Vaccination is by far one of the most significant responses to EID in human beings, and in the context of Ebola its importance is beyond doubt; since the outbreak was first detected, public health, clinical staff and allied workers struggled against quite immense odds to bring it to the current state. The case for human vaccination speaks for itself. However it should not be understated quite how important it is since the alternative is to fall back on the objective: “not to dramatically increase the person’s chance of survival, it’s to contain the spread” (Fjeldsæter 2014). One can only imagine what advantages the early deployment of an effective vaccine would have been. Putting aside questions of the economic inequality that provides little incentive for vaccines until worst case scenarios prevail (Capps and Lysaght 2013; Dawson 2014; Farmer 2014), the current upscaling in research to find a vaccine for Ebola illustrates the standard phased approach to innovation: invention, animal experiments, trials in humans before large scale production and delivery. As with human beings, the obvious advantage to animals affected by the disease, such as Great Apes, is immunity from the disease (and relationally, although not always the case, such as with endangered species, is exclusion from culling measures), and prevention of cross infection (Walsh et al. 2007).Footnote 17 The obvious benefit is also in terms of conservation. Specifically the case of highly endangered gorillas (and other susceptible animals on WWF lists) is extremely significant (Ryan and Walsh 2011).

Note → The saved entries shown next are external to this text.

@[simp] theorem countBoth_cur (s : State) (cl src n : Nat) : (countBoth s cl src n).cur = s.cur := rfl
@[simp] theorem countBoth_agenda (s : State) (cl src n : Nat) : (countBoth s cl src n).agenda = s.agenda := rfl
@[simp] theorem countBoth_tick (s : State) (cl src n : Nat) : (countBoth s cl src n).tick = s.tick := rfl
@[simp] theorem countBoth_free (s : State) (cl src n : Nat) : (countBoth s cl src n).free = s.free := rfl
@[simp] theorem countBoth_serial (s : State) (cl src n : Nat) : (countBoth s cl src n).serial = s.serial := rfl
@[simp] theorem countBoth_net (s : State) (cl src n : Nat) : (countBoth s cl src n).net = s.net := rfl
@[simp] theorem countBoth_mem (s : State) (cl src n : Nat) : (countBoth s cl src n).mem = s.mem := rfl
@[simp] theorem countBoth_near (s : State) (cl src n : Nat) : (countBoth s cl src n).near = s.near := rfl
@[simp] theorem countBoth_lag (s : State) (cl src n : Nat) : (countBoth s cl src n).lag = s.lag := rfl
@[simp] theorem countBoth_bad (s : State) (cl src n : Nat) : (countBoth s cl src n).bad = s.bad := rfl
@[simp] theorem countBoth_dir (s : State) (cl src n : Nat) : (countBoth s cl src n).dir = s.dir := rfl
@[simp] theorem countBoth_cycles (s : State) (cl src n : Nat) : (countBoth s cl src n).cycles = s.cycles := rfl
@[simp] theorem countBoth_spans (s : State) (cl src n : Nat) : (countBoth s cl src n).spans = s.spans := rfl

end Sys2Proof.Machine
end

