-- ==== Sys2Proof/Tests/Slice0.lean ====
section
/-! SUPPORT. Tests: words of the spec's examples, ill-formed slots, one step of an instruction on a small state, and
states that meet the hypotheses of the statements. -/

set_option Elab.async false

namespace Sys2Proof.Tests

open Sys2Proof Sys2Proof.Machine Sys2Proof.Claims

/-! Small states. Cluster 0 is the span of partition 0; element 0 of it fires, elements 1 and 2 feed and drain it. -/

def lanesOf (f : Nat → Nat) : Vec8 W32 := vec8Of (fun i => BitVec.ofNat 32 (f i)) 0
def tok (x : Nat) (hdr : W32) : Token := ⟨lanesOf (fun i => x + i), hdr⟩
def branch (dst : Endpoint) (buf : List Token) : Branch :=
  { dst := dst, lat := 2, depth := 2, flight := [], queue := none, relief := [], reliefCap := 0, area := [], rhead := 0, rlen := 0, hold := [], spots := [],
    buf := buf.map (fun t => ⟨t, 0⟩), arrAt := none, replay := [], failed := none, cmp := none, occSum := 0, popped := 0, popAt := (0, 0), fullAll := false,
    emptyAll := true, hops := [] }
def chan (n : Nat) (ctl : Bool) (src : Endpoint) (bs : List Branch) : Chan :=
  { num := n, ctl := ctl, ord := false, src := src, out := [], nextSeq := 0, count := 0#32, winStart := 0#32, relAt := 0, branches := bs }
def at' (el port : Nat) (ctl : Bool) : Endpoint := ⟨.element 0 el, port, ctl⟩
/-- A header with LN = 8. -/
def hdr8 : W32 := mkHdr 0 false false false 8 0 5
def chans : List Chan :=
  [chan 0 false (at' 1 0 false) [branch (at' 0 0 false) [tok 100 hdr8, tok 200 hdr8]],
   chan 1 false (at' 1 1 false) [branch (at' 0 1 false) [tok 7 hdr8]],
   chan 2 false (at' 0 0 false) [branch (at' 2 0 false) []],
   chan 3 false (at' 0 1 false) [branch (at' 2 1 false) []],
   chan 4 true (at' 1 0 true) [branch (at' 0 0 true) [bitToken true]],
   chan 5 true (at' 0 0 true) [branch (at' 2 0 true) []]]
def listMap {α : Type} (l : List α) : AMap α := ⟨(List.range l.length).zip l⟩
def load0 : Load := { probeLoad with chans := listMap chans }
def span0 : Span := { probeSpan with load := some load0 }
def elem0 : Elem :=
  { elemReset with
    fam := 0xFFFFFFFF#32, kdp := ⟨2, 2, 2, 2⟩, preds := vec8Of (fun i => if i = 1 then 0x0F#8 else 0x33#8) 0
    regs := vec16Of (fun n => lanesOf (fun i => (n + 1) * 1000000 + 2 ^ i * 3 + (if i = 3 then 0x80000000 else 0))) 0 }
/-- A running load; element 0 has tokens at i0, i1 and k0 and room at o0, o1 and y0. -/
def fab : State :=
  let s := { State.reset with spans := ⟨[(0, span0)]⟩, cycles := vec16Fill 10 }
  modEl (modEl (modEl (modCl s 0 (fun c => { c with span := some 0 })) 0 0 (fun _ => elem0))
    0 1 (fun e => { e with kdp := ⟨2, 2, 2, 2⟩ })) 0 2 (fun e => { e with kdp := ⟨2, 2, 2, 2⟩ })

/-! Words. -/

/-- Slot examples: ADDI.I32, MOVI, FMA.F32, CVT, QNT.MX4, LD, AMOADD.I32, STEER, MRG. -/
theorem test_slot_words : ∀ p ∈ slotWords, decodeSlot p.1 = some p.2 ∧ encodeSlot p.2 = some p.1 := by decide +kernel
theorem test_core_words : ∀ p ∈ coreWords, decodeCore p.1 = .ok p.2 ∧ encodeCore p.2 = some p.1 := by decide +kernel
/-- The pattern program of the spec: BAND, CLIP, EMIT, OFFS, LOOP, END. -/
theorem test_pattern_words :
    decodePatOp 0x08001001#32 = some (.band 0#3 1#12 1#12) ∧ decodePatOp 0x38003003#32 = some (.clip 0#3 3#12 3#12) ∧
    decodePatOp 0x60000000#32 = some (.emit 0#3) ∧ decodePatOp 0x30004004#32 = some (.offs 0#3 4#12 4#12) ∧
    decodePatOp 0x68000402#32 = some (.loop 0#2 1#12 2#10) ∧ decodePatOp 0x70000000#32 = some .fin := by decide +kernel
/-- R171: an unassigned OPC is refused with subcode 1, an unassigned FN with 2, a field that must be 0 with 3. -/
theorem test_core_refused : decodeCore 0x2C000000#32 = .error 1#8 ∧ decodeCore 0x00000018#32 = .error 2#8
    ∧ decodeCore 0xD8010000#32 = .error 3#8 := by decide +kernel
/-- An OPC above 14 and a must-be-zero field refuse a pattern word. -/
theorem test_pattern_refused : decodePatOp 0x78000000#32 = none ∧ decodePatOp 0x70000001#32 = none ∧ decodePatOp 0x00000000#32 = none := by
  decide +kernel
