-- ==== Sys2Proof/Syntax.lean ====
section
/-! DEFINITION. The transactions of the block: one constructor of `Instr` per row of spec/opcode_table.json, in the
table's order, with the operands its rule names (30_encoding.md R82, R88); the reasons a word is refused (R86); and a
request, a transaction word with the blob carried beside it (R81, R91). -/

namespace Sys2Proof

/-- One host transaction or call. `a` is the address field `A`, `v` the data field `D`. -/
inductive Instr where
  -- rows of every variant
  | refusedCrUnrouted (a : Addr)
  | refusedCwUnrouted (a : Addr) (v : Byte)
  | crOpen (a : Addr)
  | cwOpen (a : Addr) (v : Byte)
  | crPrgRam (a : Addr)
  | cwPrgRam (a : Addr) (v : Byte)
  | crPrgRom (a : Addr)
  | prChr (a : Addr)
  | pwChr (a : Addr) (v : Byte)
  | tick (level : Bool)
  | reset
  | irqPending
  | irqAck
  | getMirroring
  | save
  | restore (blob : Blob)
  -- rows of SWAP
  | cwSwapBank (a : Addr) (v : Byte)
  -- rows of SERIAL
  | cwSerialReset (a : Addr) (v : Byte)
  | cwSerialCtrl (a : Addr) (v : Byte)
  | cwSerialChr0 (a : Addr) (v : Byte)
  | cwSerialChr1 (a : Addr) (v : Byte)
  | cwSerialPrg (a : Addr) (v : Byte)
  -- rows of SCAN
  | cwScanBankSelect (a : Addr) (v : Byte)
  | cwScanBankData (a : Addr) (v : Byte)
  | cwScanMirroring (a : Addr) (v : Byte)
  | cwScanPrgRamProtect (a : Addr) (v : Byte)
  | cwScanIrqLatch (a : Addr) (v : Byte)
  | cwScanIrqReload (a : Addr) (v : Byte)
  | cwScanIrqDisable (a : Addr) (v : Byte)
  | cwScanIrqEnable (a : Addr) (v : Byte)
  deriving DecidableEq, Repr

/-- The reasons of R86, in its order. -/
inductive WordRefusal where
  | reservedKind
  | reservedBits
  | unroutedCpuAddress
  | unroutedPpuAddress
  | nonzeroUnusedField
  deriving DecidableEq, Repr

/-- What the host hands the block for one transaction: the word, and the blob carried beside it, which only RESTORE
reads (R82, R91). -/
structure Request where
  word : Word
  blob : Blob := []
  deriving DecidableEq, Repr

end Sys2Proof
end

No Ebola vaccine has yet to be approved for therapeutic use in human beings. However, Ebola vaccine development has been an active field of research for several laboratories worldwide, and candidate vaccines were found some time ago to be safe and efficacious in mice (Blaney et al. 2011). Several human-targeted vaccines have been proven safe and efficacious in trials in primates, including Adenovirus type 5 and 3, Human Parainfluenza virus type 3, and Vesicular stomatitis virus (Feldmann and Geisbert 2011; Geisbert and Feldmann 2011; Marzi and Feldmann 2014; Stanley et al. 2014). These prospective vaccines, however, raise different concerns, such as safety, price, effectiveness, delivery and side effects. In an attempt to aver safety in the use of replicating viruses (see below), Warfield et al. (2014) tested the protective effects of a virus-like particle in captive chimpanzees using Adenovirus 5 as a vector. First, they demonstrated that the vaccine was safe for chimpanzees. Second, they documented the development of a robust immune response in chimpanzees, evidenced by a detection of virus-specific glycoprotein and VP40Footnote 18 antibodies 2–4 weeks post-vaccination. Third, they demonstrated that total IgG fractions taken from the chimpanzees that were vaccinated had a protective effect in mice challenged with murine Ebola: 30–60 % of mice in the study groups survived compared to none of mice in the control groups. Similarly, Blaney et al. (2011) developed a live-attenuated and inactivated rabies virus vaccine that expresses the Ebola glycoprotein. The vaccine had no adverse effects in primate models, it induced humoral response to both rabies and Ebola, and was shown to be protective against both viruses. While this is obviously an early-phase study, it has great potential in terms of resources and feasibility in conferring immunity in mammals against two lethal pathogens.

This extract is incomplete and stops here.